(Information given Opens)

-- ==== Sys2Proof/Laws/KeepPower.lean ====
section
/-! SUPPORT. What the operations and commands of Machine/Power.lean keep. -/

namespace Sys2Proof.Machine

@[simp] theorem keep_supplyFatal {z0 s : State} (hk : Keep z0 s) (err : Nat) (code : Nat) (domain : Nat) (detail : Nat) :
    Keep z0 (State.supplyFatal s err code domain detail) := by
  unfold State.supplyFatal
  refine keep_ite (fun _ => hk) fun _ => keep_ite (fun _ => keep_with hk ..) fun _ => keep_fatal (keep_p (keep_p hk ..) ..) ..

@[simp] theorem keep_classChange {z0 s : State} (hk : Keep z0 s) (code : Nat) :
    Keep z0 (State.classChange s code) := by
  unfold State.classChange
  dsimp only
  split
  all_goals simp (maxDischargeDepth := 60) +contextual [hk]

@[simp] theorem keep_capApply {z0 s : State} (hk : Keep z0 s)  :
    Keep z0 (State.capApply s) := by
  unfold State.capApply
  dsimp only
  repeat' (first | split | (simp only []; split))
  all_goals simp_all (maxDischargeDepth := 60)

@[simp] theorem keep_reasonSample {z0 s : State} (hk : Keep z0 s) (n : Nat) :
    Keep z0 (State.reasonSample s n) := by
  unfold State.reasonSample
  dsimp only
  split
  all_goals simp (maxDischargeDepth := 60) +contextual [hk]

@[simp] theorem keep_vinSample {z0 s : State} (hk : Keep z0 s) (mv : Nat) (iin : Nat) :
    Keep z0 (State.vinSample s mv iin) := by
  simp (maxDischargeDepth := 60) +contextual [State.vinSample, hk]

@[simp] theorem keep_keepSample {z0 s : State} (hk : Keep z0 s) (p : Nat) :
    Keep z0 (State.keepSample s p) := by
  simp (maxDischargeDepth := 60) +contextual [State.keepSample, hk]

@[simp] theorem keep_setPowerDuty {z0 s : State} (hk : Keep z0 s) (d : Nat) :
    Keep z0 (State.setPowerDuty s d) := by
  simp (maxDischargeDepth := 60) +contextual [State.setPowerDuty, hk]

@[simp] theorem keep_lookBack {z0 s : State} (hk : Keep z0 s) (p : Int) :
    Keep z0 (State.lookBack s p) := by
  simp (maxDischargeDepth := 60) +contextual [State.lookBack, hk]

@[simp] theorem keep_slowHoop {z0 s : State} (hk : Keep z0 s) (h : Nat) :
    Keep z0 (State.slowHoop s h) := by
  simp (maxDischargeDepth := 60) +contextual [State.slowHoop, hk]

@[simp] theorem keep_setDroop {z0 s : State} (hk : Keep z0 s) (a : Nat) (d : Nat) :
    Keep z0 (State.setDroop s a d) := by
  simp (maxDischargeDepth := 60) +contextual [State.setDroop, hk]

@[simp] theorem keep_thermDown {z0 s : State} (hk : Keep z0 s) (h : Nat) :
    Keep z0 (State.thermDown s h) := by
  simp (maxDischargeDepth := 60) +contextual [State.thermDown, hk]

@[simp] theorem keep_overTemp {z0 s : State} (hk : Keep z0 s) (die : Nat) (t : Nat) (err : Nat) (code : Nat) (detail : Nat) :
    Keep z0 (State.overTemp s die t err code detail) := by
  simp (maxDischargeDepth := 60) +contextual [State.overTemp, hk]

@[simp] theorem keep_hoopTemp {z0 s : State} (hk : Keep z0 s) (h : Nat) (t : Nat) :
    Keep z0 (State.hoopTemp s h t) := by
  simp (maxDischargeDepth := 60) +contextual [State.hoopTemp, hk]

theorem keep_execSupplyUv {z0 s : State} (hk : Keep z0 s) (mv : BitVec 16) :
    Kept z0 (execSupplyUv mv s) := by
  simp (maxDischargeDepth := 60) +contextual [execSupplyUv, hk]

theorem keep_execSupplyOv {z0 s : State} (hk : Keep z0 s) (mv : BitVec 16) :
    Kept z0 (execSupplyOv mv s) := by
  simp (maxDischargeDepth := 60) +contextual [execSupplyOv, hk]

theorem keep_execRegFault {z0 s : State} (hk : Keep z0 s) (domain : Fin 36) :
    Kept z0 (execRegFault domain s) := by
  simp (maxDischargeDepth := 60) +contextual [execRegFault, hk]

theorem keep_execClsRead {z0 s : State} (hk : Keep z0 s) (code : BitVec 3) :
    Kept z0 (execClsRead code s) := by
  unfold execClsRead
  dsimp only
  repeat' split
  all_goals simp (maxDischargeDepth := 60) [*]

theorem keep_execSetPowerCap {z0 s : State} (hk : Keep z0 s) (ring : RingId) (e : Sqe) :
    Kept z0 (execSetPowerCap ring e s) := by
  simp (maxDischargeDepth := 60) +contextual [execSetPowerCap, hk]

theorem keep_execPowerSample {z0 s : State} (hk : Keep z0 s) (reading : PowerReading) :
    Kept z0 (execPowerSample reading s) := by
  simp (maxDischargeDepth := 60) +contextual [execPowerSample, hk]

theorem keep_execSlowLoop {z0 s : State} (hk : Keep z0 s)  :
    Kept z0 (execSlowLoop s) := by
  simp (maxDischargeDepth := 60) +contextual [execSlowLoop, hk]

theorem keep_execOpChangeComplete {z0 s : State} (hk : Keep z0 s) (array : ArrayId) :
    Kept z0 (execOpChangeComplete array s) := by
  unfold execOpChangeComplete
  dsimp only
  split
  all_goals simp (maxDischargeDepth := 60) +contextual [hk]

theorem keep_execDroopTrip {z0 s : State} (hk : Keep z0 s) (array : ArrayId) :
    Kept z0 (execDroopTrip array s) := by
  simp (maxDischargeDepth := 60) +contextual [execDroopTrip, hk]

theorem keep_execDroopRecovery {z0 s : State} (hk : Keep z0 s) (array : ArrayId) :
    Kept z0 (execDroopRecovery array s) := by
  simp (maxDischargeDepth := 60) +contextual [execDroopRecovery, hk]

theorem keep_execRegulatorCurrentLimit {z0 s : State} (hk : Keep z0 s) (hoop : Hoop) :
    Kept z0 (execRegulatorCurrentLimit hoop s) := by
  simp (maxDischargeDepth := 60) +contextual [execRegulatorCurrentLimit, hk]

theorem keep_execHoopTempRead {z0 s : State} (hk : Keep z0 s) (t : Vector (BitVec 8) 4) :
    Kept z0 (execHoopTempRead t s) := by
  simp (maxDischargeDepth := 60) +contextual [execHoopTempRead, hk]

theorem keep_execHoopThermalStep {z0 s : State} (hk : Keep z0 s) (hoop : Hoop) :
    Kept z0 (execHoopThermalStep hoop s) := by
  simp (maxDischargeDepth := 60) +contextual [execHoopThermalStep, hk]

theorem keep_execShuttleTempRead {z0 s : State} (hk : Keep z0 s) (t : Vector (BitVec 8) 2) :
    Kept z0 (execShuttleTempRead t s) := by
  simp (maxDischargeDepth := 60) +contextual [execShuttleTempRead, hk]

theorem keep_execPwrbrakeAssert {z0 s : State} (hk : Keep z0 s)  :
    Kept z0 (execPwrbrakeAssert s) := by
  simp (maxDischargeDepth := 60) +contextual [execPwrbrakeAssert, hk]

theorem keep_execPwrbrakeRelease {z0 s : State} (hk : Keep z0 s)  :
    Kept z0 (execPwrbrakeRelease s) := by
  simp (maxDischargeDepth := 60) +contextual [execPwrbrakeRelease, hk]

theorem keep_execRefclkLoss {z0 s : State} (hk : Keep z0 s)  :
    Kept z0 (execRefclkLoss s) := by
  simp (maxDischargeDepth := 60) +contextual [execRefclkLoss, hk]

theorem keep_execControlWatchdog {z0 s : State} (hk : Keep z0 s) (die : Die) :
    Kept z0 (execControlWatchdog die s) := by
  simp (maxDischargeDepth := 60) +contextual [execControlWatchdog, hk]

end Sys2Proof.Machine
end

(Information given Closes)

(Directions): Make a verbatim copy of each record.

(The answer):
-- ==== Sys2Proof/Laws/KeepPower.lean ====
section
/-! SUPPORT. What the operations and commands of Machine/Power.lean keep. -/

namespace Sys2Proof.Machine

@[simp] theorem keep_supplyFatal {z0 s : State} (hk : Keep z0 s) (err : Nat) (code : Nat) (domain : Nat) (detail : Nat) :
    Keep z0 (State.supplyFatal s err code domain detail) := by
  unfold State.supplyFatal
  refine keep_ite (fun _ => hk) fun _ => keep_ite (fun _ => keep_with hk ..) fun _ => keep_fatal (keep_p (keep_p hk ..) ..) ..

@[simp] theorem keep_classChange {z0 s : State} (hk : Keep z0 s) (code : Nat) :
    Keep z0 (State.classChange s code) := by
  unfold State.classChange
  dsimp only
  split
  all_goals simp (maxDischargeDepth := 60) +contextual [hk]

@[simp] theorem keep_capApply {z0 s : State} (hk : Keep z0 s)  :
    Keep z0 (State.capApply s) := by
  unfold State.capApply
  dsimp only
  repeat' (first | split | (simp only []; split))
  all_goals simp_all (maxDischargeDepth := 60)

@[simp] theorem keep_reasonSample {z0 s : State} (hk : Keep z0 s) (n : Nat) :
    Keep z0 (State.reasonSample s n) := by
  unfold State.reasonSample
  dsimp only
  split
  all_goals simp (maxDischargeDepth := 60) +contextual [hk]

@[simp] theorem keep_vinSample {z0 s : State} (hk : Keep z0 s) (mv : Nat) (iin : Nat) :
    Keep z0 (State.vinSample s mv iin) := by
  simp (maxDischargeDepth := 60) +contextual [State.vinSample, hk]

@[simp] theorem keep_keepSample {z0 s : State} (hk : Keep z0 s) (p : Nat) :
    Keep z0 (State.keepSample s p) := by
  simp (maxDischargeDepth := 60) +contextual [State.keepSample, hk]

@[simp] theorem keep_setPowerDuty {z0 s : State} (hk : Keep z0 s) (d : Nat) :
    Keep z0 (State.setPowerDuty s d) := by
  simp (maxDischargeDepth := 60) +contextual [State.setPowerDuty, hk]

@[simp] theorem keep_lookBack {z0 s : State} (hk : Keep z0 s) (p : Int) :
    Keep z0 (State.lookBack s p) := by
  simp (maxDischargeDepth := 60) +contextual [State.lookBack, hk]

@[simp] theorem keep_slowHoop {z0 s : State} (hk : Keep z0 s) (h : Nat) :
    Keep z0 (State.slowHoop s h) := by
  simp (maxDischargeDepth := 60) +contextual [State.slowHoop, hk]

@[simp] theorem keep_setDroop {z0 s : State} (hk : Keep z0 s) (a : Nat) (d : Nat) :
    Keep z0 (State.setDroop s a d) := by
  simp (maxDischargeDepth := 60) +contextual [State.setDroop, hk]

@[simp] theorem keep_thermDown {z0 s : State} (hk : Keep z0 s) (h : Nat) :
    Keep z0 (State.thermDown s h) := by
  simp (maxDischargeDepth := 60) +contextual [State.thermDown, hk]

@[simp] theorem keep_overTemp {z0 s : State} (hk : Keep z0 s) (die : Nat) (t : Nat) (err : Nat) (code : Nat) (detail : Nat) :
    Keep z0 (State.overTemp s die t err code detail) := by
  simp (maxDischargeDepth := 60) +contextual [State.overTemp, hk]

@[simp] theorem keep_hoopTemp {z0 s : State} (hk : Keep z0 s) (h : Nat) (t : Nat) :
    Keep z0 (State.hoopTemp s h t) := by
  simp (maxDischargeDepth := 60) +contextual [State.hoopTemp, hk]

theorem keep_execSupplyUv {z0 s : State} (hk : Keep z0 s) (mv : BitVec 16) :
    Kept z0 (execSupplyUv mv s) := by
  simp (maxDischargeDepth := 60) +contextual [execSupplyUv, hk]

theorem keep_execSupplyOv {z0 s : State} (hk : Keep z0 s) (mv : BitVec 16) :
    Kept z0 (execSupplyOv mv s) := by
  simp (maxDischargeDepth := 60) +contextual [execSupplyOv, hk]

theorem keep_execRegFault {z0 s : State} (hk : Keep z0 s) (domain : Fin 36) :
    Kept z0 (execRegFault domain s) := by
  simp (maxDischargeDepth := 60) +contextual [execRegFault, hk]

theorem keep_execClsRead {z0 s : State} (hk : Keep z0 s) (code : BitVec 3) :
    Kept z0 (execClsRead code s) := by
  unfold execClsRead
  dsimp only
  repeat' split
  all_goals simp (maxDischargeDepth := 60) [*]

theorem keep_execSetPowerCap {z0 s : State} (hk : Keep z0 s) (ring : RingId) (e : Sqe) :
    Kept z0 (execSetPowerCap ring e s) := by
  simp (maxDischargeDepth := 60) +contextual [execSetPowerCap, hk]

theorem keep_execPowerSample {z0 s : State} (hk : Keep z0 s) (reading : PowerReading) :
    Kept z0 (execPowerSample reading s) := by
  simp (maxDischargeDepth := 60) +contextual [execPowerSample, hk]

theorem keep_execSlowLoop {z0 s : State} (hk : Keep z0 s)  :
    Kept z0 (execSlowLoop s) := by
  simp (maxDischargeDepth := 60) +contextual [execSlowLoop, hk]

theorem keep_execOpChangeComplete {z0 s : State} (hk : Keep z0 s) (array : ArrayId) :
    Kept z0 (execOpChangeComplete array s) := by
  unfold execOpChangeComplete
  dsimp only
  split
  all_goals simp (maxDischargeDepth := 60) +contextual [hk]

theorem keep_execDroopTrip {z0 s : State} (hk : Keep z0 s) (array : ArrayId) :
    Kept z0 (execDroopTrip array s) := by
  simp (maxDischargeDepth := 60) +contextual [execDroopTrip, hk]

theorem keep_execDroopRecovery {z0 s : State} (hk : Keep z0 s) (array : ArrayId) :
    Kept z0 (execDroopRecovery array s) := by
  simp (maxDischargeDepth := 60) +contextual [execDroopRecovery, hk]

theorem keep_execRegulatorCurrentLimit {z0 s : State} (hk : Keep z0 s) (hoop : Hoop) :
    Kept z0 (execRegulatorCurrentLimit hoop s) := by
  simp (maxDischargeDepth := 60) +contextual [execRegulatorCurrentLimit, hk]

theorem keep_execHoopTempRead {z0 s : State} (hk : Keep z0 s) (t : Vector (BitVec 8) 4) :
    Kept z0 (execHoopTempRead t s) := by
  simp (maxDischargeDepth := 60) +contextual [execHoopTempRead, hk]

theorem keep_execHoopThermalStep {z0 s : State} (hk : Keep z0 s) (hoop : Hoop) :
    Kept z0 (execHoopThermalStep hoop s) := by
  simp (maxDischargeDepth := 60) +contextual [execHoopThermalStep, hk]

theorem keep_execShuttleTempRead {z0 s : State} (hk : Keep z0 s) (t : Vector (BitVec 8) 2) :
    Kept z0 (execShuttleTempRead t s) := by
  simp (maxDischargeDepth := 60) +contextual [execShuttleTempRead, hk]

theorem keep_execPwrbrakeAssert {z0 s : State} (hk : Keep z0 s)  :
    Kept z0 (execPwrbrakeAssert s) := by
  simp (maxDischargeDepth := 60) +contextual [execPwrbrakeAssert, hk]

theorem keep_execPwrbrakeRelease {z0 s : State} (hk : Keep z0 s)  :
    Kept z0 (execPwrbrakeRelease s) := by
  simp (maxDischargeDepth := 60) +contextual [execPwrbrakeRelease, hk]

theorem keep_execRefclkLoss {z0 s : State} (hk : Keep z0 s)  :
    Kept z0 (execRefclkLoss s) := by
  simp (maxDischargeDepth := 60) +contextual [execRefclkLoss, hk]

theorem keep_execControlWatchdog {z0 s : State} (hk : Keep z0 s) (die : Die) :
    Kept z0 (execControlWatchdog die s) := by
  simp (maxDischargeDepth := 60) +contextual [execControlWatchdog, hk]

end Sys2Proof.Machine
end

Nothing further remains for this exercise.